By late winter I began to look forward to warm weather and grass growing in the pastures. With some of my joints achy from the cold, tossing hay every morning and evening seemed less a pleasant stroll and more of a chore.

Being the steer’s first spring alone we weren’t sure what to expect from his grazing. Soon enough the grass was as tall as the sprinkler pipes. We are blessed with friends and neighbors who are glad to let their horses graze in our pastures and get the growth under control.

We learned very soon that, GeldingOne manages his stress from the move by running. In the tall grass he broke off three sprinklers in those first 48 hours. One pipe broke underground which complicated watering the seedling vegetable garden as well as the pasture.

The quickest solution:

    • Shut off and drain the irrigation sprinklers to repair them.
    • Cut the tall grass so the horse can see the pipes.
    • Run water to garden with hoses.

Then SouthernNeighbors lent us GeldingTwo.

GeldingTwo likes being the pasture boss and compliant GeldingOne is now calm and content with his new buddy and the steer. The pastoral peace restored, knowing their horses are in my loving care the two geldings’ humans can concentrate more on working their properties. If all goes as planned, Cole won’t need to mow again for months. Win-win-win.

For now, until Cole can repair the shattered pipe, Izzy and I haul hoses and lawn sprinklers around the vegetable garden and water tanks. Every. Single. Day. It’s time consuming and more than once I’ve been tempted to complain check Cole about his priorities. Fortunately, before inserting my foot into my mouth, as I walk the property back to my cottage I see everything from a different perspective and hold my peace.

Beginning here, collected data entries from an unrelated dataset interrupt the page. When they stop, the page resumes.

/-- A COLLECT reservation lost at a dock is replaced, or the target falls (R146). -/
def State.replaceCollect (s : State) (n lost : Nat) : State :=
  match entryAt s.van.manifest n with
  | some { kind := .collect selector, .. } =>
    match s.nextCollect selector lost with
    | some d => s.placeCollect n d
    | none => s.fall n
  | _ => s

/-- Drop the reservation of a dock, which van then replaces or moves while the session is RESERVING or ACTIVE; in CLOSING it
is neither replaced nor moved (R146, R147, R151). -/
def State.loseReservation (s : State) (d : Nat) : State :=
  match (s.dock d).reservation with
  | .unreserved => s
  | .collect n =>
    let s' := s.putReservation d .unreserved
    if s.van.phase.open then s'.replaceCollect n d else s'.closeUp
  | .deliver n =>
    let s' := s.putReservation d .unreserved
    if s.van.phase.open then s'.moveDeliver n else s'.closeUp

/-- An arrival at a dock with a DELIVER reservation that is no delivery: the reservation moves away (R145). -/
def State.disturbDeliver (s : State) (d : Nat) : State :=
  match (s.dock d).reservation with
  | .deliver n =>
    let s' := s.putReservation d .unreserved
    if s.van.phase.open then s'.moveDeliver n else s'
  | .collect _ => s
  | .unreserved => s

/-- A VAN release ended without a removal, its context already discarded: in CLOSING the reservation is dropped (R142,
R151). -/
def State.vanLapse (s : State) (d : Nat) : State :=
  if s.van.phase = .closing then (s.putReservation d .unreserved).closeUp else s

/-! ### VAN_OPEN, VAN_CLOSE and VAN_GET (R135, R136, R150, R154) -/

/-- The selector a field numbers (R134, R200). -/
def selectorOf : Nat → Option Selector
  | 1 => some .any
  | 2 => some .faultedFirst
  | 3 => some .faultedOnly
  | 4 => some .recalledFirst
  | _ => none

/-- The kind of a manifest entry as received, or the field that fails (R135). -/
def manifestKindOf (m : ManifestArg) : Except Field ManifestKind :=
  match m.kind, m.selector with
  | 1, some x =>
    match selectorOf x with
    | some sel => .ok (.collect sel)
    | none => .error .selector
  | 1, none => .error .selector
  | 2, none => .ok .deliver
  | 2, some _ => .error .selector
  | _, _ => .error .kind

/-- The manifest from entry `n` on, or the first failing entry and field (R135). DESIGN CHOICE (log 18): where no entry carries
the end mark, the entry named is the one past the last entry given. -/
def manifestOf : Nat → List ManifestArg → Except (Nat × Field) (List ManifestEntry)
  | n, [] => .error (n, .endMark)
  | n, m :: rest =>
    if 16 < n then .error (n, .endMark)
    else
      match manifestKindOf m with
      | .error f => .error (n, f)
      | .ok kind =>
        if m.count < 1 ∨ 64 < m.count then .error (n, .count)
        else
          let entry : ManifestEntry := { kind := kind, asked := m.count, target := 0, done := 0, short := 0 }
          if m.endMark then (if rest = [] then .ok [entry] else .error (n + 1, .endMark))
          else
            match manifestOf (n + 1) rest with
            | .ok es => .ok (entry :: es)
            | .error e => .error e

/-- The OUT_OF_RANGE reply of a VAN_OPEN, naming entry and field; entry 0 stands for the van id and the crew id. -/
def Reply.vanRange (entry : Nat) (f : Field) : Reply := { status := .outOfRange, result := .vanField entry f }

/-- Accept a VAN_OPEN: the session opens, the pass runs, and the reply follows at its end (R136, R138). -/
def State.openVan (s : State) (van crew : Nat) (manifest : List ManifestEntry) : State × Reply :=
  let opened := s.putVan
    { s.van with
      phase := .reserving, session := s.van.counter, counter := wrapUp 65535 s.van.counter, van := van, crew := crew
      manifest := manifest, opened := s.now, idleAt := none, ending := none, dropped := 0 }
  let passed := State.reserveFrom 1 manifest opened
  (passed.endPass,
    { status := .ok, result := .vanOpened s.van.counter (passed.van.manifest.map (fun m => (m.target, m.short))) })

/-- VAN_OPEN at van (R135). -/
def ownVanOpen (van crew : Nat) (manifest : List ManifestArg) (s : State) : State × Reply :=
  if s.van.phase ≠ .idle then (s, .refused .vanBusy)
  else if van < 1 ∨ 9999 < van then (s, .vanRange 0 .van)
  else if crew < 1 ∨ 99999999 < crew then (s, .vanRange 0 .crew)
  else
    match manifestOf 1 manifest with
    | .error (n, f) => (s, .vanRange n f)
    | .ok entries => if s.denied.contains crew then (s, .refused .cardDenied) else s.openVan van crew entries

“I consider that our present sufferings are not worth comparing with the glory that will be revealed in us. Romans 8:18 (NIV)”

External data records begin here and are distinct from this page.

/-- The return of a bike on hire at an EMPTY dock, at an OCCUPIED one that records another bike (R33), or at a LOCKED_OUT
one that records another or none: the record of another bike is discarded, its close finalised early with reason REPLACED
(R18, R106); the bike is AVAILABLE and settling, the dock LOCKED_OUT still, or OCCUPIED where the lock is LOCKED and else
RELOCKING, the open hire of the reference is struck off, and a HELD entry with the close that fare prices joins the settle
list, with the settle window as its deadline. The return credit is given where the stock before the bike is below the low
mark (R21, R31, R57, R91, R103). A pass that was ON_RIDE with that hire is CLOSING (R69); the return of a bike that a crew
card took is a crew return, whether its hire was tracked or not (R56, R92). A DELIVER reservation of the dock moves to the
lowest EMPTY dock without one, and where there is none the entry's target falls and its short count rises (R145). TAG_CLEAR
is issued, and LOCK where the lock is not LOCKED, but not at a LOCKED_OUT dock that held no bike (R30, R31, R33).
With a settle window of 0 the entry of a hirer with no pass is finalised at once, cause DEADLINE, the mark cleared:
HIRE_CLOSE is posted with the lost closes, or waits for a slot (R103, R107, R108). A list of 64 entries first gives up its
oldest: a HELD one of a hirer with no pass is finalised LIST_FULL, its bike's mark cleared and its HIRE_CLOSE posted where a
slot is free; with no slot its close, or that of a WAITING one, is lost and counted (R106, R110).
The arrival of a bike with an IDLE tag of another id, with an unreadable one, or with an id held in another dock, at an
OCCUPIED or LOCKED_OUT dock: the old record goes likewise, and the new one is made as at an EMPTY dock, with id 0 and TAG
reported, or with id 0, QUARANTINED, with a FAULT of effect CONFLICT (R30, R33, R122). An IDLE bike that replaces another
counts no delivery, in an open session the model's choice (log 16). -/
def Obligations.ReturnIsHeld : Prop :=
  (∀ (d : Nat) (i : TripImage) (s : State), 1 ≤ d → d ≤ s.docks.length →
    (s.dock d).state = .empty ∨
      (((s.dock d).state = .occupied ∨ (s.dock d).state = .lockedOut) ∧ ∀ b, (s.dock d).bike = some b → b.id ≠ i.bikeId) →
    s.bikeElsewhere d i.bikeId = false → s.heldAt i.bikeId = none →
    let v := if (s.dock d).state = .empty then s else s.vacated d .replaced
    let bike : Bike :=
      { id := i.bikeId, condition := .available, faults := [], tallies := [[], [], [], [], [], [], [], []]
        dockedAt := s.now, settling := true }
    let close := priceReturn s.tariffs s.plans s.settings.returnCredit i d s.now (decide (v.stock < s.settings.lowMark)) false
    let entry : SettleEntry :=
      { close := close, waiver := none
        stage := .held i.bikeId d (s.elapsed + s.settings.settleWindow * 1000) }
    let docked := v.putDock d { v.dock d with
      state :=
        if (s.dock d).state = .lockedOut then .lockedOut else if (s.dock d).lock = .locked then .occupied else .relocking
      bike := some bike }
    let locks := (s.dock d).lock ≠ .locked ∧ ((s.dock d).state = .lockedOut → (s.dock d).bike ≠ none)
    let struck := docked.struckOff i.ref
    let held := struck.putSettle { entries := v.entries ++ [entry], lost := v.store.settle.cur.lost }
    let room := v.entries.length < 64 ∧ 0 < s.settings.settleWindow
    let gives := fun (t : State) => (s.onPresent d (some (.onHire i))).steady = t.steady
    ((s.onPresent d (some (.onHire i))).nodes =
      (if locks then (s.issue d (.tagClear .atReturn)).issue d .lock else s.issue d (.tagClear .atReturn)).nodes) ∧
    (room → (∀ n, (s.dock d).reservation ≠ .deliver n) → gives held) ∧
    (∀ n m, room → (s.dock d).reservation = .deliver n → s.van.phase = .reserving ∨ s.van.phase = .active →
      entryAt s.van.manifest n = some m →
      let freed := held.putDock d { held.dock d with reservation := .unreserved }
      (∀ e ∈ dockNumbers, (s.dock e).state = .empty → (s.dock e).reservation = .unreserved →
        (∀ c ∈ dockNumbers, c < e → (s.dock c).state ≠ .empty ∨ (s.dock c).reservation ≠ .unreserved) →
        gives (freed.putDock e { v.dock e with reservation := .deliver n })) ∧
      ((∀ c ∈ dockNumbers, (s.dock c).state ≠ .empty ∨ (s.dock c).reservation ≠ .unreserved) →
        let manifest := setEntry s.van.manifest n { m with target := m.target - 1, short := m.short + 1 }
        s.van.phase = .reserving ∨ (∃ x ∈ manifest, x.done ≠ x.target) →
        gives { freed with van := { s.van with manifest := manifest } })) ∧
    (v.entries.length < 64 → s.settings.settleWindow = 0 → (∀ n, (s.dock d).reservation ≠ .deliver n) →
      (∀ slot serial, i.hirer ≠ .pass slot serial) →
      let cleared := held.putDock d { held.dock d with bike := some { bike with settling := false } }
      (0 < v.free →
        gives ((cleared.post (.hireClose close none .deadline s.now .noPass v.store.settle.cur.lost)).putSettle
          { entries := v.entries, lost := 0 })) ∧
      (v.free = 0 →
        gives (cleared.putSettle { v.store.settle.cur with
          entries := v.entries ++ [{ entry with stage := .waiting .deadline s.now .noPass }] }))) ∧
    (∀ oldest rest, v.entries = oldest :: rest → rest.length = 63 → 0 < s.settings.settleWindow →
      (∀ n, (s.dock d).reservation ≠ .deliver n) →
      let lostOne := min 65535 (v.store.settle.cur.lost + 1)
      (∀ cause time pass, oldest.stage = .waiting cause time pass → v.free = 0 →
        gives ((struck.putSettle { entries := rest, lost := lostOne }).putSettle
          { entries := rest ++ [entry], lost := lostOne })) ∧
      (∀ b link deadline x, oldest.stage = .held b link deadline → (∀ slot serial, oldest.close.hirer ≠ .pass slot serial) →
        link ≠ d → (v.dock link).bike = some x → x.id = b →
        let u := struck.putDock link { v.dock link with bike := some { x with settling := false } }
        (0 < v.free →
          gives (((u.post (.hireClose oldest.close oldest.waiver (.earlyFinal .listFull) s.now .noPass
              v.store.settle.cur.lost)).putSettle { entries := rest, lost := 0 }).putSettle
            { entries := rest ++ [entry], lost := 0 })) ∧
        (v.free = 0 →
          gives (((u.putSettle { v.store.settle.cur with
              entries := { oldest with stage := .waiting (.earlyFinal .listFull) s.now .noPass } :: rest }).putSettle
              { entries := rest, lost := lostOne }).putSettle
            { entries := rest ++ [entry], lost := lostOne })))) ∧
    (i.plan = 15 → close.fare = 0)) ∧
  (∀ (d : Nat) (image : Option TagImage) (s : State), 1 ≤ d → d ≤ s.docks.length →
    (s.dock d).state = .occupied ∨ (s.dock d).state = .lockedOut → (∀ n, (s.dock d).reservation ≠ .deliver n) →
    let idOf := fun (i : TagImage) => (match i with | .idle id => id | .onHire x => x.bikeId)
    (∀ b i, (s.dock d).bike = some b → image = some i → idOf i ≠ b.id) →
    let v := s.vacated d .replaced
    let docked := fun (b : Bike) =>
      let u := v.putDock d { v.dock d with
        state :=
          if (s.dock d).state = .lockedOut then .lockedOut else if (s.dock d).lock = .locked then .occupied else .relocking
        bike := some b }
      if (s.dock d).lock ≠ .locked ∧ ((s.dock d).state = .lockedOut → (s.dock d).bike ≠ none) then u.issue d .lock else u
    let made := fun (id : Nat) => ({ id := id, condition := .available, faults := []
                                     tallies := [[], [], [], [], [], [], [], []], dockedAt := s.now, settling := false } : Bike)
    (image = none → s.onPresent d image = (docked (made 0)).reportTag d) ∧
    (∀ id, image = some (.idle id) → s.bikeElsewhere d id = false → s.onPresent d image = docked (made id)) ∧
    (∀ i, image = some i → s.bikeElsewhere d (idOf i) = true → 0 < v.free → v.faults = [] →
      s.onPresent d image =
        ({ (docked { made 0 with condition := .quarantined, faults := [.tag] }).post (.fault
            { subject := .bike, dock := some d, bikeId := some 0, tagBikeId := some (idOf i)
              tagRef := (match i with | .idle _ => none | .onHire x => some x.ref)
              kind := some (.bike .tag), source := some .dock, cause := none, reporter := none, reporters := none
              confirmCount := none, effect := .conflict, conditionAfter := some .quarantined, counterAfter := none
              counterBefore := none, dockState := none, bikeAbsent := false } v.faultsDropped) with
          faultsDropped := 0 } : State).setAttention .quarantine))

But there’s more: Being around the gentle, nickering giants lifts my spirits and calms any anxieties that often tag along with me. The sounds of tails swooshing nearby, hooves touching ground (in case there’s an apple or carrot in a pocket) soothes me like little else does. Sure, I’m moving hoses and horses, chopping cheat grass, pulling tack weeds and thistle, but I’m also keeping my back, hips and knees in good working order – and who needs to count steps anymore…

Before I’m done watering the veggies I have a clear vision of where we must thin plants, hoe or pull weeds. As with most things in life, one hand washes the other. But God uses growing food and tending the livestock as a family to fuel my soul like nothing else ever.

Annnd the life lessons continue.

“And we know that in all things God works for the good of those who love him, who have been called according to his purpose.”